Reducing Energy Overhead in Server Rooms:
A study relating to temperature vs reliability in server rooms and racks indicates that the effects on system reliability are smaller than often assumed i.e. ; .
- For specific reliability issues namely DRAM failures and node outages, there is no direct correlation relating to relatively higher temperatures.
- For those error conditions that show a correlation i.e. latent sector errors in disks and disk failures, the correlation is much weaker than expected,
- For (device internal) temperatures below 50C, errors tend to grow linearly with temperature, rather than exponentially, as existing models suggest.
The results indicate that data centres could save on expensive server cooler costs without making significant sacrifices in system reliability.” Raising what is termed the set point temperature can reduce carbon footprint. It’s estimated that data centres could potential save circa 5 % in energy costs for every degree north of the set point.

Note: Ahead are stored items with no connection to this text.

-- ==== Sys2Proof/Tests/Slice0.lean ====
section
/-! SUPPORT. Tests: words of the spec's encodings and vectors of 95_test_vectors.md, one step each, and for every
obligation with hypotheses a state that meets them. Expected values come from the spec's tables or from its rules by
hand, not from the model. -/

namespace Sys2Proof.Tests

open Sys2Proof.Machine

/-! ## Well-formedness -/

/-- A hart without the "A" extension. -/
def noAtomics : Config := { Config.standard with hasA := false }

theorem test_wellFormed_refuses_lr : Instr.wellFormed noAtomics (.lrW 6 10 false false) = false := by decide
theorem test_wellFormed_refuses_sc : Instr.wellFormed noAtomics (.scW 7 5 10 false false) = false := by decide
theorem test_wellFormed_refuses_amo : Instr.wellFormed noAtomics (.amoaddW 7 5 12 false false) = false := by decide
theorem test_wellFormed_accepts :
    Instr.wellFormed noAtomics (.lw 6 10 0) = true ∧ Instr.wellFormed Config.standard (.scW 7 5 10 true true) = true := by
  decide

/-! ## Decoding: the words of 95_test_vectors.md section 2.7, and for the rows it leaves out words written out from the
formats of R76 and the columns of R78 -/

theorem test_decode_lb : decodeWord 0b111111111100_01010_000_00101_0000011#32 = .ok (.lb 5 10 0xFFC) := by decide
theorem test_decode_lh : decodeWord 0x00659403#32 = .ok (.lh 8 11 6) := by decide
theorem test_decode_lw : decodeWord 0x00052283#32 = .ok (.lw 5 10 0) := by decide
theorem test_decode_lbu : decodeWord 0x0055C383#32 = .ok (.lbu 7 11 5) := by decide
theorem test_decode_lhu : decodeWord 0b000000000010_00001_101_11111_0000011#32 = .ok (.lhu 31 1 2) := by decide
theorem test_decode_sb : decodeWord 0b1000000_00010_00011_000_00001_0100011#32 = .ok (.sb 2 3 0x801) := by decide
theorem test_decode_sh : decodeWord 0b0000000_00110_01010_001_00010_0100011#32 = .ok (.sh 6 10 2) := by decide
theorem test_decode_sw : decodeWord 0x00652423#32 = .ok (.sw 6 10 8) := by decide
theorem test_decode_lrW : decodeWord 0x1005232F#32 = .ok (.lrW 6 10 false false) := by decide
theorem test_decode_scW : decodeWord 0x185523AF#32 = .ok (.scW 7 5 10 false false) := by decide
theorem test_decode_amoswapW : decodeWord 0x0856A42F#32 = .ok (.amoswapW 8 5 13 false false) := by decide
theorem test_decode_amoaddW : decodeWord 0x005623AF#32 = .ok (.amoaddW 7 5 12 false false) := by decide
theorem test_decode_amoxorW :
    decodeWord 0b00100_1_0_00101_01100_010_00111_0101111#32 = .ok (.amoxorW 7 5 12 true false) := by decide
theorem test_decode_amoandW :
    decodeWord 0b01100_0_1_00101_01100_010_00111_0101111#32 = .ok (.amoandW 7 5 12 false true) := by decide
theorem test_decode_amoorW :
    decodeWord 0b01000_0_0_00101_01100_010_00111_0101111#32 = .ok (.amoorW 7 5 12 false false) := by decide
theorem test_decode_amominW :
    decodeWord 0b10000_0_0_00101_01100_010_00111_0101111#32 = .ok (.amominW 7 5 12 false false) := by decide
theorem test_decode_amomaxW :
    decodeWord 0b10100_0_0_00101_01100_010_00111_0101111#32 = .ok (.amomaxW 7 5 12 false false) := by decide
theorem test_decode_amominuW :
    decodeWord 0b11000_0_0_00101_01100_010_00111_0101111#32 = .ok (.amominuW 7 5 12 false false) := by decide
theorem test_decode_amomaxuW :
    decodeWord 0b11100_0_0_00101_01100_010_00111_0101111#32 = .ok (.amomaxuW 7 5 12 false false) := by decide
theorem test_decode_fence : decodeWord 0x0330000F#32 = .ok (.fence 0 3 3 0 0) := by decide
theorem test_decode_sfenceVma :
    decodeWord 0x12B50073#32 = .ok (.sfenceVma 10 11) ∧ decodeWord 0x12000073#32 = .ok (.sfenceVma 0 0) := by decide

There are several reasons for caution however as warmer set points may allow less time to recover from a cooling failure. Another issue is managing fan activity; fans tend to kick in as the temperature rises, nullifying gains from turning down the cooling. The study indicated that heat may be less important than temperature fluctuation in reducing hardware failures. “Even failure conditions, such as node outages, that did not show a correlation with temperature, did show a clear correlation with the variability in temperature,” the authors wrote. “Efforts in controlling such factors might be more important in keeping hardware failure rates low, than keeping temperatures low.”
Russ Comments :
“The maxim that electronic equipment failure rates double for every 10C temperature increase has been around for some time however given current “climate change” imperative a broader study is needed to reduce data storage industry carbon footprint further. “